--- Dataset entries ---

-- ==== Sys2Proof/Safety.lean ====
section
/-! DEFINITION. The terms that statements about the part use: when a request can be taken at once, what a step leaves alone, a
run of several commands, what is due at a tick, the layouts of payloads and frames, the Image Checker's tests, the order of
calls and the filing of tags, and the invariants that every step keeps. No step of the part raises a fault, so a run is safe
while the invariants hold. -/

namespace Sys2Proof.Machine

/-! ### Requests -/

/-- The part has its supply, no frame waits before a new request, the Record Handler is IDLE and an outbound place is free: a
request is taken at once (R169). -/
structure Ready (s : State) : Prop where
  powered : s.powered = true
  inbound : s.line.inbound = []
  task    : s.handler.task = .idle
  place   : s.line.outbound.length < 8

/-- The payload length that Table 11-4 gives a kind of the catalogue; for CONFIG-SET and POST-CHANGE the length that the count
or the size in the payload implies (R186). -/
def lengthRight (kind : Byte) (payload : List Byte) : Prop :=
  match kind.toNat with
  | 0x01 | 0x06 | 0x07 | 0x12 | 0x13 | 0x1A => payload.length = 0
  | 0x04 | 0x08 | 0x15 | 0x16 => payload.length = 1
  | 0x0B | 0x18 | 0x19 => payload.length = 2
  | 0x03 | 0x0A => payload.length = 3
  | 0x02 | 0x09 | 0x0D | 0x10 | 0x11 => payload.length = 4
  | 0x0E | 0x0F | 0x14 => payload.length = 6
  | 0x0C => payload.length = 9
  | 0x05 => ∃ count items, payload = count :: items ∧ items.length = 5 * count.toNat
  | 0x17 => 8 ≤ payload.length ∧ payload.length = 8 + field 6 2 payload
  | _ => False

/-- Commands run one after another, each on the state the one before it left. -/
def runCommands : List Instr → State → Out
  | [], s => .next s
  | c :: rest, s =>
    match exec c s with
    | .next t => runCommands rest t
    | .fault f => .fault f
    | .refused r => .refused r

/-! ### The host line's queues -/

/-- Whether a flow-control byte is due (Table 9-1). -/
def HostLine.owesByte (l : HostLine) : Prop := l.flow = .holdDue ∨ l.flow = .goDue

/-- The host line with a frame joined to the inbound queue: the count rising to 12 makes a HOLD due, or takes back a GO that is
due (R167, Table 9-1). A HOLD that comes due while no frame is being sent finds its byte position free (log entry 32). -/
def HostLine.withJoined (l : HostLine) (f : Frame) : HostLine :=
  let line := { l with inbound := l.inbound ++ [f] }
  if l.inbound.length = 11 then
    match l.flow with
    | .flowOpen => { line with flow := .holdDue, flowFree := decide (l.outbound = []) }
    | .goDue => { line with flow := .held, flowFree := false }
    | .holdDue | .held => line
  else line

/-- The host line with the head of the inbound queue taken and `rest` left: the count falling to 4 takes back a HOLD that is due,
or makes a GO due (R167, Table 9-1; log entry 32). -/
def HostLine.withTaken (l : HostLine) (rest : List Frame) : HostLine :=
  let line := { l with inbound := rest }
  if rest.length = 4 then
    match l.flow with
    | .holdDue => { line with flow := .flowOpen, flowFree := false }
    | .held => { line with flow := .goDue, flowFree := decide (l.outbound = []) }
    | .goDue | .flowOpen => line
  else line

---
--- Dataset entries ---

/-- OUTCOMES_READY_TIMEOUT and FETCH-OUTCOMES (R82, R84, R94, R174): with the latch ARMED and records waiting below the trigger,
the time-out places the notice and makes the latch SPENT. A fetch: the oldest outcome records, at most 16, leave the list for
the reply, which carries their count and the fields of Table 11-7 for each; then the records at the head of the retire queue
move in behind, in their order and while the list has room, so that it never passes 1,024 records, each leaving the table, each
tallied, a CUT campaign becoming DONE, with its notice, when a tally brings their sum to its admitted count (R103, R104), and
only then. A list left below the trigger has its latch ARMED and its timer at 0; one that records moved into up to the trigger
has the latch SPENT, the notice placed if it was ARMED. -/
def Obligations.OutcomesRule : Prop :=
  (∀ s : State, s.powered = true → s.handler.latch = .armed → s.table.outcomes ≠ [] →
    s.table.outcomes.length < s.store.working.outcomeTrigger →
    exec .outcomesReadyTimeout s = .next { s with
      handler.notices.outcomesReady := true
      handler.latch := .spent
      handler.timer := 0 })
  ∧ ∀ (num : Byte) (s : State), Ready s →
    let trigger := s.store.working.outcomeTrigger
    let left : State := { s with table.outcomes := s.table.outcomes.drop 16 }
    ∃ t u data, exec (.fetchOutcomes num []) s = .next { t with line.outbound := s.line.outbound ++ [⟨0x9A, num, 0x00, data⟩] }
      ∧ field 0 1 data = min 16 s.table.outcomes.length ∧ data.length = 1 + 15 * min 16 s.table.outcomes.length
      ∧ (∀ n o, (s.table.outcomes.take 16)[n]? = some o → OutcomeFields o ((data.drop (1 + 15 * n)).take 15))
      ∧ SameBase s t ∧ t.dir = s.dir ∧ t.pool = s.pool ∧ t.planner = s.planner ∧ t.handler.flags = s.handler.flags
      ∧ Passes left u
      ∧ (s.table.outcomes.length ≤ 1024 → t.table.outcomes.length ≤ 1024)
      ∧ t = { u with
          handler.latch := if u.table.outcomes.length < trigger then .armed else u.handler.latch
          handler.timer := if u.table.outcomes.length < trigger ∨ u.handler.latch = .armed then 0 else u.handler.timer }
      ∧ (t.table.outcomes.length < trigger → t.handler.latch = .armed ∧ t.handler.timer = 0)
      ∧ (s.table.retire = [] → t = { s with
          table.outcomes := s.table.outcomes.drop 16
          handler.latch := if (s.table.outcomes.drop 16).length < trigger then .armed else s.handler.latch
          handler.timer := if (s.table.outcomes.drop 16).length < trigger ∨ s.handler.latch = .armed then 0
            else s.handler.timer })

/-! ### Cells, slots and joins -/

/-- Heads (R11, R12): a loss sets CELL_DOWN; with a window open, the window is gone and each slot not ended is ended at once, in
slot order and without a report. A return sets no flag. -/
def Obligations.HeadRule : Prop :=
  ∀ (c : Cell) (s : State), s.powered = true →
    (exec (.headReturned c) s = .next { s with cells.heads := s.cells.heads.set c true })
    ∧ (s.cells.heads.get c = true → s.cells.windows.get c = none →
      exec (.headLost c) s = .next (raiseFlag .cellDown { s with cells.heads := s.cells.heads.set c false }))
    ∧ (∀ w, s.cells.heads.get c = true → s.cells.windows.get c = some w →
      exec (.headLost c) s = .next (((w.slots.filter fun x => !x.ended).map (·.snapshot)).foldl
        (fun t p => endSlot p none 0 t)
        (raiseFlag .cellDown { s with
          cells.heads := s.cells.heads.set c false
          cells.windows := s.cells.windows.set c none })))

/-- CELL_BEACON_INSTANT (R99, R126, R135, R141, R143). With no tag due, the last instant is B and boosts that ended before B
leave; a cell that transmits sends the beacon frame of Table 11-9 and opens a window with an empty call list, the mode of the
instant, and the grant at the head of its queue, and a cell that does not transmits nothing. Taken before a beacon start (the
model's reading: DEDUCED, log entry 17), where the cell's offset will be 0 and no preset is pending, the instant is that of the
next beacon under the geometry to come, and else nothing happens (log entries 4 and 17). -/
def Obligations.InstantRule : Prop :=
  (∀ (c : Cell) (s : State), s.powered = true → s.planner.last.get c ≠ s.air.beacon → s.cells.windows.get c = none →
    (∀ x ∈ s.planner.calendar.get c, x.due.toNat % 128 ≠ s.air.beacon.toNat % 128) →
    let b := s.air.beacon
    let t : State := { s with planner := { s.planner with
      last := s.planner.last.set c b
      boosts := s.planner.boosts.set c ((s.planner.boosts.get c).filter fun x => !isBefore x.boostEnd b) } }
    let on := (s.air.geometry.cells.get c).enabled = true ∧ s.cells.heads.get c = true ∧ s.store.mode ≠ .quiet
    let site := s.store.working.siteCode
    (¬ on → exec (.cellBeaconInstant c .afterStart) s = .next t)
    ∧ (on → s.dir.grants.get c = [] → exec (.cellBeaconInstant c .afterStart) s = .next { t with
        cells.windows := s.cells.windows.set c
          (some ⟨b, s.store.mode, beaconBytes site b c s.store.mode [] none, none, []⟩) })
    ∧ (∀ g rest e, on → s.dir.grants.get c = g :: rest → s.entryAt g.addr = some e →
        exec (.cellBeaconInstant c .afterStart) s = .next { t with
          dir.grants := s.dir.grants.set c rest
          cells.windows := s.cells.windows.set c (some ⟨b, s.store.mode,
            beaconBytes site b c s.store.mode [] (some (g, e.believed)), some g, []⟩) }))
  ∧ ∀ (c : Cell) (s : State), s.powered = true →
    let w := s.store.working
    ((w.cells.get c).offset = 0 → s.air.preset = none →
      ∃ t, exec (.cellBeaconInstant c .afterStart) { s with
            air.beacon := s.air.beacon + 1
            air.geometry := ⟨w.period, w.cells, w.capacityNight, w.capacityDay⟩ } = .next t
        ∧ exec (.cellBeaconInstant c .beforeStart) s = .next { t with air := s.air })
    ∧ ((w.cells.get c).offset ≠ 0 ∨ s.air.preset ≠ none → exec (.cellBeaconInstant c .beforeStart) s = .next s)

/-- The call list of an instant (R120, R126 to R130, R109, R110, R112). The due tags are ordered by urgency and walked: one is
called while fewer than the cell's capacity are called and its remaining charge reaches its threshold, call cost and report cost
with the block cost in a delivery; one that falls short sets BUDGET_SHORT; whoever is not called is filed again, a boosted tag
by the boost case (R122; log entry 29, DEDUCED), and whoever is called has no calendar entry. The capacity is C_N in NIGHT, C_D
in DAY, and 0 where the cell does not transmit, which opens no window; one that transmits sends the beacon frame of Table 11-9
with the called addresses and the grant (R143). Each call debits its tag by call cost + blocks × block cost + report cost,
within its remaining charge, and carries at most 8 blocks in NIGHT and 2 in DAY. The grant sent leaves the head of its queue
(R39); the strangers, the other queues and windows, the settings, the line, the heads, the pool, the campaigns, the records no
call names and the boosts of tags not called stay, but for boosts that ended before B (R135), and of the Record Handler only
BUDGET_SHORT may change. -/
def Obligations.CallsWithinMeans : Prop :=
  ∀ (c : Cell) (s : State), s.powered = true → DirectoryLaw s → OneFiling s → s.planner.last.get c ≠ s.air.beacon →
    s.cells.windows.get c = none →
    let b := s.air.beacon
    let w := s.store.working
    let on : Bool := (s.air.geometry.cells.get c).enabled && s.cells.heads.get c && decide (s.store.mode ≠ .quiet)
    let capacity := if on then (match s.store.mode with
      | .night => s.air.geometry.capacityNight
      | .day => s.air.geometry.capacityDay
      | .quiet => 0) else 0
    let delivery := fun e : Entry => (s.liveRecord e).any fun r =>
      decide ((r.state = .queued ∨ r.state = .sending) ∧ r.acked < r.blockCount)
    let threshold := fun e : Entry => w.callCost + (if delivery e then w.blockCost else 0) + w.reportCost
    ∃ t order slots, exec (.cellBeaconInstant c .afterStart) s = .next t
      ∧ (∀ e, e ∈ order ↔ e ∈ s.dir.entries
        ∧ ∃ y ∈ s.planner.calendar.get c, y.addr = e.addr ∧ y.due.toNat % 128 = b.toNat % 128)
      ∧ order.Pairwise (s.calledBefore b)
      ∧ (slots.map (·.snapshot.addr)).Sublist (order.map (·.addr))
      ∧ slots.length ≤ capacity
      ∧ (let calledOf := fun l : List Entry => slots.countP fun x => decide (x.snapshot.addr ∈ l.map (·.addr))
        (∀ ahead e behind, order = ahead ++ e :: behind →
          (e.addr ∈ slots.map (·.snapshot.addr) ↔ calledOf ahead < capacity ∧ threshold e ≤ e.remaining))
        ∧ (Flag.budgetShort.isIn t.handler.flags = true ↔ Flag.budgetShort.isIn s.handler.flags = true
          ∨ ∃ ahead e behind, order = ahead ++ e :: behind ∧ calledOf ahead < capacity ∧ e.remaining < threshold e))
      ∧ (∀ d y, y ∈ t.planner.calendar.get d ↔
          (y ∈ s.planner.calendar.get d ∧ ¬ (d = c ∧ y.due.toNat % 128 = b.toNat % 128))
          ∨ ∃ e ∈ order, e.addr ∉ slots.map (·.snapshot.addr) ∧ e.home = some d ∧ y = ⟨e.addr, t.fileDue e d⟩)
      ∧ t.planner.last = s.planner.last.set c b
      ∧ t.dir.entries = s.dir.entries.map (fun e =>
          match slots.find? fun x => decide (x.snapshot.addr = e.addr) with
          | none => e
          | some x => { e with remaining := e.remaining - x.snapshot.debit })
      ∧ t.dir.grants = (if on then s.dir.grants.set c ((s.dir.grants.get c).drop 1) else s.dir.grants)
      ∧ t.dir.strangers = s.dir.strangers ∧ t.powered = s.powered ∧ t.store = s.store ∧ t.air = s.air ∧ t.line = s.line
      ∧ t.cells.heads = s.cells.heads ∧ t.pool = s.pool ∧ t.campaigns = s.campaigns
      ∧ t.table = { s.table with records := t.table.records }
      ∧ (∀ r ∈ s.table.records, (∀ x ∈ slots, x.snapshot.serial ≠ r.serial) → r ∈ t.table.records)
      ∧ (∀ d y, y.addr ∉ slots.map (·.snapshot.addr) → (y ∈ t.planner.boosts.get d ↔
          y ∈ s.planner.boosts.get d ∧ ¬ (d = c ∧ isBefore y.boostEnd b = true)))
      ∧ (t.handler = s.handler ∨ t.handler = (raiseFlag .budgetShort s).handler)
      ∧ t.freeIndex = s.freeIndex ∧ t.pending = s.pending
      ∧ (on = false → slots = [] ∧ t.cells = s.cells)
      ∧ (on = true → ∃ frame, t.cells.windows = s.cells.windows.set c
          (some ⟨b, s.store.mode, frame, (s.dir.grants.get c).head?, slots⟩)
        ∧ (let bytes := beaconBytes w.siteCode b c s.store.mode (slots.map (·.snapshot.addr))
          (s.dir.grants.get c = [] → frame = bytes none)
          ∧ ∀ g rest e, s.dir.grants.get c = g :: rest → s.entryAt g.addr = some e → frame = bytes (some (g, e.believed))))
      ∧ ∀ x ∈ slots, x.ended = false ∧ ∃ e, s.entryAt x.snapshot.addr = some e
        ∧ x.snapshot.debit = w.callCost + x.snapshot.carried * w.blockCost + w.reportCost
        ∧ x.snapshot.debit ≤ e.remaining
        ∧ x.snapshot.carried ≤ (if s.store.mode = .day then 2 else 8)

---
--- Dataset entries ---

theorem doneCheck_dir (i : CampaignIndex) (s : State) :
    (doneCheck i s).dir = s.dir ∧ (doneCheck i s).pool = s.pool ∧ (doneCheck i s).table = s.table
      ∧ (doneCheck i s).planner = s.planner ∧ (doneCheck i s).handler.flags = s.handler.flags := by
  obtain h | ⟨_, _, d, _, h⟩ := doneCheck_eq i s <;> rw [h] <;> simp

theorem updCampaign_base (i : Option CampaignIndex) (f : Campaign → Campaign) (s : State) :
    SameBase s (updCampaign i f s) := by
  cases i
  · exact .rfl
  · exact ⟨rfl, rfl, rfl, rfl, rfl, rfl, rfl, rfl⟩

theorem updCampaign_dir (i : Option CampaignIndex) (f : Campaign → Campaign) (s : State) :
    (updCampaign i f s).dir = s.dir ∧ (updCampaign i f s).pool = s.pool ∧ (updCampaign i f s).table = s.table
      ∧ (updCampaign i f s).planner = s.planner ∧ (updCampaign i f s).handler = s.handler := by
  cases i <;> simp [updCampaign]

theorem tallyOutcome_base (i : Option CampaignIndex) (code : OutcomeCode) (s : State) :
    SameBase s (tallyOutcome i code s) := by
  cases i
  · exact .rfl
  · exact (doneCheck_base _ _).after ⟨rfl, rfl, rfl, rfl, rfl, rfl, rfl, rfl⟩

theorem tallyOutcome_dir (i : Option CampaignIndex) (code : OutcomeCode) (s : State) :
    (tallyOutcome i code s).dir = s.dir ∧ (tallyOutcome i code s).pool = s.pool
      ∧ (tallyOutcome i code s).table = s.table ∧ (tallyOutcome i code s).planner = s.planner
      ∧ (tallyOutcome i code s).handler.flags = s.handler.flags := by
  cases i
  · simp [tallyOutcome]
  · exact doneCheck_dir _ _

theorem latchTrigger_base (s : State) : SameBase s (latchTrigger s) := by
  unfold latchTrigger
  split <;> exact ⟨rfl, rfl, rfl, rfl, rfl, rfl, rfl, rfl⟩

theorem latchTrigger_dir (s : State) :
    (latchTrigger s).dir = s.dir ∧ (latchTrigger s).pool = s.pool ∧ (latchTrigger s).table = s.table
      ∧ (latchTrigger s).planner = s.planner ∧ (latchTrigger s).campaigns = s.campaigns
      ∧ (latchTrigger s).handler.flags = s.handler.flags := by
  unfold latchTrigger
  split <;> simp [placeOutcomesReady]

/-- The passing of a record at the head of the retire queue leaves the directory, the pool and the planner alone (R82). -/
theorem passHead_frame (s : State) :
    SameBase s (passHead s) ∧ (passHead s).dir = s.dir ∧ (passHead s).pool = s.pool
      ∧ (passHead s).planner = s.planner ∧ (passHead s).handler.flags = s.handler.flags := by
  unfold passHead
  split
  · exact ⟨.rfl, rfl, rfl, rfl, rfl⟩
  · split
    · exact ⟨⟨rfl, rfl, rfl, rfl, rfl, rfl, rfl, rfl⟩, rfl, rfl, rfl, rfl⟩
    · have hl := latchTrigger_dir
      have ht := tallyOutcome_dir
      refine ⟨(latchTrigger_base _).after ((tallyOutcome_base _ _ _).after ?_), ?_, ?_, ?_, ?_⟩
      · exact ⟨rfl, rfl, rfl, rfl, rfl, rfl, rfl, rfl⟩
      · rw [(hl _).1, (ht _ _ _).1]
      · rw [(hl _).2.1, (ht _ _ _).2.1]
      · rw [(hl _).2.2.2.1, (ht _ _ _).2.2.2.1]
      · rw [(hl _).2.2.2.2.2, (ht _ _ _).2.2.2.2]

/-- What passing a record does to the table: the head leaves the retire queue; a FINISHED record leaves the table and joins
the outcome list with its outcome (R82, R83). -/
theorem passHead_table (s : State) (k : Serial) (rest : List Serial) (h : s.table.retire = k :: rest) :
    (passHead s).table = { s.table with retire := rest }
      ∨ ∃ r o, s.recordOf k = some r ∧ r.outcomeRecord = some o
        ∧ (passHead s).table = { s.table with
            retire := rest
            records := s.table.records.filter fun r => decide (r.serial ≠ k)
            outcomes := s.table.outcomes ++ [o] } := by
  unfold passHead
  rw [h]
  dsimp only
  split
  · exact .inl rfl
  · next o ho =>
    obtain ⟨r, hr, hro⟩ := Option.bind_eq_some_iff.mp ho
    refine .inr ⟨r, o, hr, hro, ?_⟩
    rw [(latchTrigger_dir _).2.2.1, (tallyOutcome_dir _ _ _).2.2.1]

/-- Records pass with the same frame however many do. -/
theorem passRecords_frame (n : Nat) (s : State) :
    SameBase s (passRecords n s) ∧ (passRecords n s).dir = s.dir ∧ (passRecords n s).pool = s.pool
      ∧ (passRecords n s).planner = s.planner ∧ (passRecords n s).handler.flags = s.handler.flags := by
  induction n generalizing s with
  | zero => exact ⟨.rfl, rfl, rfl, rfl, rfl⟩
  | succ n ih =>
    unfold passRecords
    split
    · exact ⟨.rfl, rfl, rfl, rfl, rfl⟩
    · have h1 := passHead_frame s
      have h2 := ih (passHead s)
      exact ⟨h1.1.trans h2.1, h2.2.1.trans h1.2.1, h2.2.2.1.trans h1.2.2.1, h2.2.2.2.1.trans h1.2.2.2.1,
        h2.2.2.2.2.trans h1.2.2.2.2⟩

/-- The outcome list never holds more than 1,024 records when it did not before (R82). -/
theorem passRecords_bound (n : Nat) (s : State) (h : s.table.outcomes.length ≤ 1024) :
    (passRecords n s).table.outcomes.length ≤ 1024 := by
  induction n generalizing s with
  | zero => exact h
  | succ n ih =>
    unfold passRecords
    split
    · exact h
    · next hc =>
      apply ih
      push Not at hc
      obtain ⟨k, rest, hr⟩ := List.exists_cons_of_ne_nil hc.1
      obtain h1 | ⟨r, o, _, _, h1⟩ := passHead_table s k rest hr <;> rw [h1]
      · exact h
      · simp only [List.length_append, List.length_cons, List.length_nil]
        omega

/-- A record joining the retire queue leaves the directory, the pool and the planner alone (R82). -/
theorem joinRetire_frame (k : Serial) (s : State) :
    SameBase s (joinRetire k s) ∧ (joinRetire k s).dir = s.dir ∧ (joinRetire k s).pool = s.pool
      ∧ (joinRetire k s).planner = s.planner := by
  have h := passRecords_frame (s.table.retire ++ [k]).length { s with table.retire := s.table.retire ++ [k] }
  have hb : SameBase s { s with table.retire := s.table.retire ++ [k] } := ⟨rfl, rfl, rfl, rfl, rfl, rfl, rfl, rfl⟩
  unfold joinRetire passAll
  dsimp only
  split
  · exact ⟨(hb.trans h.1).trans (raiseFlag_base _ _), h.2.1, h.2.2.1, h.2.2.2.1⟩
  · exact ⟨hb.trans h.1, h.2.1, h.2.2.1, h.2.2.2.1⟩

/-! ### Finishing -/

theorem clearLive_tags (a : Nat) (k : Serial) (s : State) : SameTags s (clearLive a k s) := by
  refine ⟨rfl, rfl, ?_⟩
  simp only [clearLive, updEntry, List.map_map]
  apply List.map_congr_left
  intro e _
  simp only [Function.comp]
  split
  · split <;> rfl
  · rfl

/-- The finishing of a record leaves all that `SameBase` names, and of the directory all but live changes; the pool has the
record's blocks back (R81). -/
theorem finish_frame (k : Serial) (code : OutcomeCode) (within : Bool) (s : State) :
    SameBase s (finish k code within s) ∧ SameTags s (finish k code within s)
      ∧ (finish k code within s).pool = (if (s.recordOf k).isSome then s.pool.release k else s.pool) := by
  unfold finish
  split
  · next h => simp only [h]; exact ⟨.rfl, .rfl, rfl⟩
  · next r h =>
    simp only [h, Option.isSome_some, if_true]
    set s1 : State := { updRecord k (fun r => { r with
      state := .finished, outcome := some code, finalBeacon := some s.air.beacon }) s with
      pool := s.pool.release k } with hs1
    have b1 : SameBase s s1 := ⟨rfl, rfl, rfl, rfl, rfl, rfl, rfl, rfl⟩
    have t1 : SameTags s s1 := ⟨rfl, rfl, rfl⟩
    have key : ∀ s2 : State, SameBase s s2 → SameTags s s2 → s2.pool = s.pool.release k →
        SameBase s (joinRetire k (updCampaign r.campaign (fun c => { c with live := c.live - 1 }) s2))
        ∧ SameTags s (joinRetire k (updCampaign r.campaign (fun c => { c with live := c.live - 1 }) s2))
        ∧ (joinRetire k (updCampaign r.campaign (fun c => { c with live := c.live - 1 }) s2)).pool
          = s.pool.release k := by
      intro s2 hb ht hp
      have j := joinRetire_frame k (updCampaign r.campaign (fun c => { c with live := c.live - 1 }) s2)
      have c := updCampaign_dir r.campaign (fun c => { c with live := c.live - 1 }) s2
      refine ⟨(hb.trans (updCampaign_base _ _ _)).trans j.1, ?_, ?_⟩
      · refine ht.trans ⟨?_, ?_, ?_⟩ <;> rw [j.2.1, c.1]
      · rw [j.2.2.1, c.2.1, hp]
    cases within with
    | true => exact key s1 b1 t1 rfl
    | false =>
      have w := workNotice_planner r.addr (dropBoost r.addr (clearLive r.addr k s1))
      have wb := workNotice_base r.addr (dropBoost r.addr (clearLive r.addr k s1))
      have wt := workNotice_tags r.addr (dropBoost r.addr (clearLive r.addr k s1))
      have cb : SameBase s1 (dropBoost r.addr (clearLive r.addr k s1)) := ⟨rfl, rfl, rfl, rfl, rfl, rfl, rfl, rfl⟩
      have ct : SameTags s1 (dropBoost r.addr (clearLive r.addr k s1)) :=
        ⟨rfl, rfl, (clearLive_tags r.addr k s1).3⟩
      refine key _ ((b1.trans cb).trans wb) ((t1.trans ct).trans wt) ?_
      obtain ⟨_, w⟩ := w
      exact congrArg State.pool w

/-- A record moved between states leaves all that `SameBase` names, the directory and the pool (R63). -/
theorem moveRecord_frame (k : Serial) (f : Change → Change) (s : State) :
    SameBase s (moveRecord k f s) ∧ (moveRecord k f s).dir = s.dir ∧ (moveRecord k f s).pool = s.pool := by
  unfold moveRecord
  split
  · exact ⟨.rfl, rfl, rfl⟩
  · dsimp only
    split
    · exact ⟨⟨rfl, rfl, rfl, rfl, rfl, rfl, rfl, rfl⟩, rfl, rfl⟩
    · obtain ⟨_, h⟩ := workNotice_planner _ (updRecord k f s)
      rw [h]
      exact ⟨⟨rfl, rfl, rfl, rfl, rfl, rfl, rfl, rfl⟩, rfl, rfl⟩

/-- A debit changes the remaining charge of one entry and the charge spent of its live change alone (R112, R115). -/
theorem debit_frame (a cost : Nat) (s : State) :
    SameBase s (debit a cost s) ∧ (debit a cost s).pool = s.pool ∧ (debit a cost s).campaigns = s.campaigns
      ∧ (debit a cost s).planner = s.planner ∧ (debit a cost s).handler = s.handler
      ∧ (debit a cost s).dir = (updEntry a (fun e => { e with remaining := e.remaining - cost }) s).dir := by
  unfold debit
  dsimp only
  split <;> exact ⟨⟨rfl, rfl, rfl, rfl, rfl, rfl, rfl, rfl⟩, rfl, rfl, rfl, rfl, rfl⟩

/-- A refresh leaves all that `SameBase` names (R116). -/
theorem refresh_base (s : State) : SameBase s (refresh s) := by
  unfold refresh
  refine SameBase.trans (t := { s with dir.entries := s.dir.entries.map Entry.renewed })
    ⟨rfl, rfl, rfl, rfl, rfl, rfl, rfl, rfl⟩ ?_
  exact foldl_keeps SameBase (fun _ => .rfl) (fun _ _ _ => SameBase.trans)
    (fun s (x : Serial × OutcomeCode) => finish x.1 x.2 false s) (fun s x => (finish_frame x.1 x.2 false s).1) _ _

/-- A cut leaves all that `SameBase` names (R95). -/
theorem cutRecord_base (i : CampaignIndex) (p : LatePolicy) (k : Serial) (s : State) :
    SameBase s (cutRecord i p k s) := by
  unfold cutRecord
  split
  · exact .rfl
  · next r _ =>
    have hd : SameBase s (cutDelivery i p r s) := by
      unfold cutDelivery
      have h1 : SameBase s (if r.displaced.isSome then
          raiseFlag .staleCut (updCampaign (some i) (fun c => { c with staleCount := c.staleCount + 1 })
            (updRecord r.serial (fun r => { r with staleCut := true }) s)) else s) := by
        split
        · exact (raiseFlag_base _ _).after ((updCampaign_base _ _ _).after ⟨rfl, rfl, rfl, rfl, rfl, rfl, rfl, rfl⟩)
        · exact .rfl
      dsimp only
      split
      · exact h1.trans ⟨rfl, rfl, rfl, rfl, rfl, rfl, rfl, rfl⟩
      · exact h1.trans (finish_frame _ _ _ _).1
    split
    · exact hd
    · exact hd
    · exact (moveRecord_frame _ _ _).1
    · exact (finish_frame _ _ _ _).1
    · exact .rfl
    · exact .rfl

---

=== Assignment ===
Copy, exactly and only, the lines above that begin with the one containing "(¬ on → exec" and finish with the one containing "air := s.air".

=== Solution to this exercise ===
    (¬ on → exec (.cellBeaconInstant c .afterStart) s = .next t)
    ∧ (on → s.dir.grants.get c = [] → exec (.cellBeaconInstant c .afterStart) s = .next { t with
        cells.windows := s.cells.windows.set c
          (some ⟨b, s.store.mode, beaconBytes site b c s.store.mode [] none, none, []⟩) })
    ∧ (∀ g rest e, on → s.dir.grants.get c = g :: rest → s.entryAt g.addr = some e →
        exec (.cellBeaconInstant c .afterStart) s = .next { t with
          dir.grants := s.dir.grants.set c rest
          cells.windows := s.cells.windows.set c (some ⟨b, s.store.mode,
            beaconBytes site b c s.store.mode [] (some (g, e.believed)), some g, []⟩) }))
  ∧ ∀ (c : Cell) (s : State), s.powered = true →
    let w := s.store.working
    ((w.cells.get c).offset = 0 → s.air.preset = none →
      ∃ t, exec (.cellBeaconInstant c .afterStart) { s with
            air.beacon := s.air.beacon + 1
            air.geometry := ⟨w.period, w.cells, w.capacityNight, w.capacityDay⟩ } = .next t
        ∧ exec (.cellBeaconInstant c .beforeStart) s = .next { t with air := s.air })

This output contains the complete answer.